Collected data:

---*---

/-- A field counter increased by one, saturating at its width. -/
def Chip.bumpFld (c : Chip) (f : Fld) : Chip := c.setFld f (Nat.min (c.fld f + 1) (2 ^ (f.hi + 1 - f.lo) - 1))

/-- `f` applied when the condition holds. -/
def Chip.when (c : Chip) (b : Bool) (f : Chip → Chip) : Chip := if b then f c else c

/-- `f` applied for each element of a list in turn. -/
def Chip.forEach {α : Type} (c : Chip) (l : List α) (f : α → Chip → Chip) : Chip := l.foldl (fun c x => f x c) c

/-- What a plain write of `v` makes of the register word at `a`: RW and RWS bits take the value, W1C bits clear where `v`
has a 1, every other bit stays (Table 0-4, R4). -/
def writtenWord (m : RegWord) (old v : Nat) : Nat :=
  let kept := old - (old &&& m.rw)
  let set := kept + (v &&& m.rw)
  set - (set &&& m.w1c &&& v)

/-- A plain write of one register word. -/
def Chip.plainWrite (c : Chip) (a v : Nat) : Chip := c.setReg a (writtenWord (regWord a) (c.reg a) v)

/-- A write of `v` would change a field of the register word at `a` (R432). -/
def Chip.changes (c : Chip) (a v : Nat) : Bool := (v &&& (regWord a).rw) != (c.reg a &&& (regWord a).rw)

/-- A free value of 32 bits, and the chipset that has drawn it. -/
def Chip.draw (c : Chip) : Nat × Chip := ((Config.freeValue c.free).toNat, { c with free := c.free + 1 })

-- Memories

/-- What a byte of memory that nothing has written reads as (DESIGN CHOICE, log entry 7). -/
def memReset (_ : Nat) : Byte := 0

/-- A byte of a memory. -/
def memByte (m : List Host.Cell) (a : Nat) : Nat := (Assoc.get memReset m a).toNat

/-- The memory with a byte at `a`. -/
def memSetByte (m : List Host.Cell) (a v : Nat) : List Host.Cell := Assoc.set memReset m a (BitVec.ofNat 8 v)

/-- `n` bytes of a memory from `a` on. -/
def memBytes (m : List Host.Cell) (a n : Nat) : List Byte := (List.range n).map fun i => BitVec.ofNat 8 (memByte m (a + i))

/-- The memory with a list of bytes from `a` on. -/
def memSetBytes (m : List Host.Cell) (a : Nat) : List Byte → List Host.Cell
  | [] => m
  | b :: bs => memSetBytes (memSetByte m a b.toNat) (a + 1) bs

/-- A little-endian number of `n` bytes. -/
def memNat (m : List Host.Cell) (a : Nat) : Nat → Nat
  | 0 => 0
  | n + 1 => memByte m a + memNat m (a + 1) n * 256

/-- The memory with a little-endian number of `n` bytes at `a`. -/
def memSetNat (m : List Host.Cell) (a : Nat) : Nat → Nat → List Host.Cell
  | 0, _ => m
  | n + 1, v => memSetNat (memSetByte m a (v % 256)) (a + 1) n (v / 256)

/-- The bytes of a number, least significant first. -/
def bytesLE : Nat → Nat → List Byte
  | 0, _ => []
  | n + 1, v => BitVec.ofNat 8 v :: bytesLE n (v / 256)

/-- The bytes of a number, most significant first. -/
def bytesBE (n v : Nat) : List Byte := (bytesLE n v).reverse

/-- The number of a list of bytes, least significant first. -/
def natLE : List Byte → Nat
  | [] => 0
  | b :: bs => b.toNat + natLE bs * 256

/-- The number of a list of bytes, most significant first. -/
def natBE (l : List Byte) : Nat := natLE l.reverse

/-- A list of bytes as little-endian 32-bit words; a last part word is filled with zeros. -/
def wordsLE : Nat → List Byte → List Nat
  | 0, _ => []
  | n + 1, l => natLE (l.take 4) :: wordsLE n (l.drop 4)

/-- Hub memory read and written as little-endian words. -/
def Chip.hubWord (c : Chip) (a : Nat) : Nat := memNat c.hubMem a 4
def Chip.setHubWord (c : Chip) (a v : Nat) : Chip := { c with hubMem := memSetNat c.hubMem a 4 v }
def Chip.cellWord (c : Chip) (a : Nat) : Nat := memNat c.cellMem a 4
def Chip.setCellWord (c : Chip) (a v : Nat) : Chip := { c with cellMem := memSetNat c.cellMem a 4 v }

-- Checks

/-- The bits [hi:lo] of a number, from bit `hi` down: `n` = hi + 1 - lo of them. -/
def bitsDown (v lo : Nat) : Nat → List Bool
  | 0 => []
  | n + 1 => bit v (lo + n) :: bitsDown v lo n

/-- A CRC of width `w` taken most significant bit first. -/
def crcMsb (w poly : Nat) (crc : Nat) : List Bool → Nat
  | [] => crc
  | b :: bs =>
    let s := crc * 2 % 2 ^ w
    crcMsb w poly (if xor (bit crc (w - 1)) b then s ^^^ poly else s) bs

/-- The check of a control block: the CRC-12 of R205 over bits [63:12]. -/
def crc12 (v : Nat) : Nat := crcMsb 12 0x80F 0xFFF (bitsDown v 12 52)

/-- One byte of a reflected CRC-32, least significant bit first. -/
def crc32Byte (crc : Nat) : Nat → Nat → Nat
  | 0, _ => crc
  | n + 1, b =>
    let s := crc / 2
    crc32Byte (if xor (bit crc 0) (bit b 0) then s ^^^ 0xEDB88320 else s) n (b / 2)

/-- The CRC-32 of IEEE 802.3 over a list of bytes (R211). -/
def crc32 (l : List Byte) : Nat := (l.foldl (fun crc b => crc32Byte crc 8 b.toNat) 0xFFFFFFFF) ^^^ 0xFFFFFFFF

/-- The CRC-16 of the frame header (Table 10-1). -/
def crc16 (l : List Byte) : Nat :=
  l.foldl (fun crc b => crcMsb 16 0x1021 crc (bitsDown b.toNat 0 8)) 0xFFFF

/-- SCRC of a safety PDU (R325), over its bits in order. -/
def scrc (l : List Bool) : Nat := crcMsb 32 0xF4ACFB13 0xFFFFFFFF l ^^^ 0xFFFFFFFF

/-- A control block of type `t` whose content [55:12] is `x`, with its check (R205). -/
def mkBlock (t x : Nat) : DWord :=
  let v := t % 2 ^ 8 * 2 ^ 56 + x % 2 ^ 44 * 2 ^ 12
  BitVec.ofNat 64 (v + crc12 v)

/-- The check of a received control block passes. -/
def blockOk (w : DWord) : Bool := bits w.toNat 11 0 == crc12 w.toNat

/-- The type of a control block. -/
def blockType (w : DWord) : Nat := bits w.toNat 63 56

/-- Bits [hi:lo] of a block. -/
def wbits (w : DWord) (hi lo : Nat) : Nat := bits w.toNat hi lo
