/-- ARM of output `n` (R41, R42). An ARM written during a pulse gives that pulse its width and polarity, and one written while a DISARM
waits withdraws that DISARM (DESIGN CHOICE, log entry 91). -/
def Chip.armPulse (c : Chip) (n : Nat) : Chip :=
  let m := c.fld (SDL_PCTL_MODE n)
  let d := c.fld (SDL_PCTL_DOM n)
  let start := c.accAt d (SDL_PSTART n)
  let per := (if c.reg64 (SDL_PPER n) == 0 then 2 ^ 32 else c.reg64 (SDL_PPER n)) * one40
  let v := (c.dom d).acc
  let next := if m == 2 then (nextInstant d start per v).1 else start
  let c := c.when (start ≤ v) (·.raiseFlag (SDL_PSTAT_LATE n))
  let c := c.setPulse n { c.pulse n with
    pol := c.flag (SDL_PCTL_POL n), mode := m, dom := d, wid := c.fld (SDL_PWID_WIDTH n), per := per, next := next, disarm := false }
  c.raiseFlag (SDL_PSTAT_ARMED n)

/-- DISARM of output `n`: at once, or after the pulse in progress (R45). -/
def Chip.disarmPulse (c : Chip) (n : Nat) : Chip :=
  if c.flag (SDL_PSTAT_LEVEL n) then c.setPulse n { c.pulse n with disarm := true }
  else c.clrFlag (SDL_PSTAT_ARMED n)

/-- A write of PCMD: refused as a whole when its ARM is refused (R41), else DISARM before ARM when both are set. -/
def Chip.pcmdWrite (c : Chip) (n w : Nat) : Chip :=
  if bit w 0 && c.armRefused n then c.raiseHub (srcIncRefused (SDL_PSTAT_REFUSED n))
  else (c.when (bit w 1) (·.disarmPulse n)).when (bit w 0) (·.armPulse n)

/-- The level of the pin PPOn: that of a pulse while one is in progress, else the other (R50). -/
def Chip.ppo (c : Chip) (n : Nat) : Bool := c.flag (SDL_PSTAT_LEVEL n) != (c.pulse n).pol

/-- The end of a pulse: WCLIP when it comes before PWID ns (R44), and a DISARM that waited (R45). -/
def Chip.pulseEnd (c : Chip) (n : Nat) : Chip :=
  if c.flag (SDL_PSTAT_LEVEL n) then
    let p := c.pulse n
    let c := c.clrFlag (SDL_PSTAT_LEVEL n)
    let c := c.when (c.tick < p.began + p.wid) (·.raiseFlag (SDL_PSTAT_WCLIP n))
    c.when p.disarm fun c => (c.setPulse n { p with disarm := false }).clrFlag (SDL_PSTAT_ARMED n)
  else c

/-- The start of a pulse of an armed output whose running domain has reached the next instant (R40, R43, R45): one pulse,
the next instant the first not yet reached, instants skipped counted. A one-shot output is armed no longer once its pulse has begun
(DESIGN CHOICE, log entry 91). -/
def Chip.pulseStart (c : Chip) (n : Nat) : Chip :=
  let p := c.pulse n
  let v := (c.dom p.dom).acc
  if c.flag (SDL_PSTAT_ARMED n) && c.flag (SDL_DCTL_RUN p.dom) && p.next ≤ v && !p.disarm then
    let c := c.pulseEnd n
    let c := (c.raiseFlag (SDL_PSTAT_LEVEL n)).raiseFlag (SDL_PSTAT_FIRED n)
    let p := { p with began := c.tick }
    if p.mode == 2 then
      let x := nextInstant p.dom p.next p.per v
      (c.setPulse n { p with next := x.1 }).bumpBy (SDL_PMISS n) x.2
    else (c.setPulse n p).clrFlag (SDL_PSTAT_ARMED n)
  else c

/-- The value that the next tick gives a domain if no command comes before it (R31). -/
def Chip.nextAcc (c : Chip) (d : Nat) : Nat := ((c.domTick c.ftNs d).dom d).acc

/-- A pulse in progress ends at this tick: its width has passed, or the next tick reaches the next instant (R44). In the tick of its
start no pulse ends (DESIGN CHOICE, log entry 91). -/
def Chip.pulseOver (c : Chip) (n : Nat) : Bool :=
  let p := c.pulse n
  c.flag (SDL_PSTAT_LEVEL n) && p.began < c.tick
    && (p.began + p.wid ≤ c.tick
        || (c.flag (SDL_PSTAT_ARMED n) && c.flag (SDL_DCTL_RUN p.dom) && p.next ≤ c.nextAcc p.dom))

/-- One tick of a pulse output. -/
def Chip.pulseTick (c : Chip) (n : Nat) : Chip := (c.when (c.pulseOver n) (·.pulseEnd n)).pulseStart n

-- Replicas

/-- The receive delay of a lane end in 1/16 ns, signed (R257). -/
def Chip.dlyUse (c : Chip) (l : Nat) : Int :=
  let b := laneBase l
  let d := if c.flag (LN_PRBSTAT_CAL b) then c.reg (LN_DLY_MEAN b)
    else match (c.lane l).dlyKept with
      | some m => m
      | none => c.reg (LN_DLY_NOM b)
  (d : Int) + toSigned 32 (c.reg (LN_ASYM b))

/-- A refused replica write or command (R46, R48). -/
def Chip.refuseRep (c : Chip) : Chip := c.raiseCell srcReplicaRefused

/-- A write of FT_INC or ANG_INC (R46). -/
def Chip.repIncWrite (c : Chip) (ang : Bool) (v : Nat) : Chip :=
  if ang then (if v ≤ 0x14000000000000 then c.setReg64 CSD_ANG_INC v else c.refuseRep)
  else if 0x14000000000 ≤ v && v ≤ 0x3C000000000 then c.setReg64 CSD_FT_INC v else c.refuseRep

/-- What the active lane has received of sync blocks. -/
def Chip.syncOf (c : Chip) (b : Bool) : CellSync := if b then c.csd.lb else c.csd.la

/-- A write of SYNC_TO: a value outside 20 to 160,000 is refused and changes nothing (R51). -/
def Chip.syncToWrite (c : Chip) (w : Nat) : Chip :=
  if bits w 17 0 < 20 || 160000 < bits w 17 0 then c else c.plainWrite CSD_SYNC_TO w

/-- A write of RCMD (R48): refused as a whole when a load has no sync block of its kind from the present active lane. -/
def Chip.rcmdWrite (c : Chip) (w : Nat) : Chip :=
  let y := c.syncOf c.activeB
  if (bit w 2 && y.ft.isNone) || (bit w 3 && y.ang.isNone) then c.refuseRep
  else
    let c := c.when (bit w 0) fun c => { c with csd := { c.csd with ftStep := some (q4024 (c.reg64 CSD_FT_STEP)) } }
    let c := c.when (bit w 1) fun c => { c with csd := { c.csd with angStep := some (q4024 (c.reg64 CSD_ANG_STEP)) } }
    let c := c.when (bit w 2) fun c => { c with csd := { c.csd with ftLoad := y.ft } }
    c.when (bit w 3) fun c => { c with csd := { c.csd with angLoad := y.ang } }

/-- One tick of a replica in the order of R31: the increment, a step, then a load advanced from the arrival of its sync block to this
tick, `now` (R48). A load of a stopped replica is advanced at its increment too (DESIGN CHOICE, log entry 92). -/
def repTick (run : Bool) (inc now v : Nat) (step : Option Int) (load : Option SyncRec) : Nat :=
  match load with
  | some r => moveAcc 1 r.val (inc * (now - r.tick) : Nat)
  | none =>
    let v := if run then moveAcc 1 v inc else v
    match step with
    | some x => moveAcc 1 v x
    | none => v

/-- The signed Q40.24 result of R47: corrected value less replica value, on visible fractions, saturated. -/
def syncErr (val rep : Nat) : Nat :=
  wrapNat 64 (clampInt (-2 ^ 63) (2 ^ 63 - 1) (toSigned 88 (wrapNat 88 ((val / 2 ^ 16 : Nat) - (rep / 2 ^ 16 : Nat) : Int))))

/-- The result of a sync block whose replica was latched at arrival (R47): a step since then is added, a load since then leaves none. -/
def syncResult (rec : Option SyncRec) (latch : Option (Nat × Bool)) (step : Option Int) (load : Option SyncRec) : Option (Nat × Bool) :=
  match rec, latch, load with
  | some r, some (rep, act), none => some (syncErr r.val (moveAcc 1 rep (step.getD 0)), act)
  | _, _, _ => none

/-- A result stored in the register of the active lane or in that of the other. -/
def Chip.storeErr (c : Chip) (active other : Nat) (x : Option (Nat × Bool)) : Chip :=
  match x with
  | some (e, act) => c.setReg64 (if act then active else other) e
  | none => c

/-- The results that wait are stored, at the tick after the arrival of their blocks (DESIGN CHOICE, log entry 92). -/
def Chip.storeErrs (c : Chip) (y : CellSync) : Chip :=
  let x := c.csd
  (c.storeErr CSD_FT_ERR CSD_FT_ERR_ALT (syncResult y.ft y.ftLatch x.ftStep x.ftLoad)).storeErr CSD_ANG_ERR CSD_ANG_ERR_ALT
    (syncResult y.ang y.angLatch x.angStep x.angLoad)

/-- No result waits. -/
def CellSync.settled (y : CellSync) : CellSync := { y with ftLatch := none, angLatch := none }

/-- One tick of both replicas. -/
def Chip.replicaTick (c : Chip) : Chip :=
  let x := c.csd
  let c := (c.storeErrs x.la).storeErrs x.lb
  { c with csd := { x with
      ft := repTick (c.flag CSD_RCTL_RUN_FT) (c.reg64 CSD_FT_INC) (c.ctick + 1) x.ft x.ftStep x.ftLoad
      ang := repTick (c.flag CSD_RCTL_RUN_ANG) (c.reg64 CSD_ANG_INC) (c.ctick + 1) x.ang x.angStep x.angLoad
      ftStep := none, ftLoad := none, angStep := none, angLoad := none, la := x.la.settled, lb := x.lb.settled } }

/-- The lane brings sync, firing and management blocks to the cell: LA always, LB only in a dual-homed cell (R17). -/
def Chip.hears (c : Chip) (l : CellLane) : Bool := l == .la || c.dual

/-- The record of a lane's sync blocks, replaced. -/
def Chip.setSync (c : Chip) (l : CellLane) (y : CellSync) : Chip :=
  match l with
  | .la => { c with csd := { c.csd with la := y } }
  | .lb => { c with csd := { c.csd with lb := y } }

/-- The lane is the active one. -/
def Chip.isActive (c : Chip) (l : CellLane) : Bool := (l == .lb) == c.activeB

/-- SYNC_EPOCH (R210). -/
def Chip.syncEpoch (c : Chip) (l : CellLane) (w : DWord) : Chip :=
  c.rxSeen (cellLaneNum l) w fun c =>
    c.when (c.hears l) fun c =>
      (c.setSync l { c.syncOf (l == .lb) with epoch := some (wbits w 55 32, wbits w 31 12, c.time) }).when (c.isActive l)
        (·.latchLine 16 5)

/-- A SYNC_FT or SYNC_ANG with no epoch of the same lane within the preceding 1 us: counted in SYNC_NOEP and raised. -/
def Chip.syncNoEp (c : Chip) (l : CellLane) : Chip :=
  (c.bump CLN_SYNC_NOEP).raiseCell ⟨if l == .la then 9 else 10, 4, 2, noFlag CLN_SYNC_NOEP⟩

/-- The epoch of a lane, when it arrived within the preceding 1 us (R210). -/
def Chip.freshEpoch (c : Chip) (y : CellSync) : Option (Nat × Nat) :=
  match y.epoch with
  | some (f, g, t) => if c.time - t ≤ 2000 then some (f, g) else none
  | none => none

---*---

Work instructions: Looking only at the entries, count the lines that contain the word "DWord", then state that count and nothing else.

Answer area: 5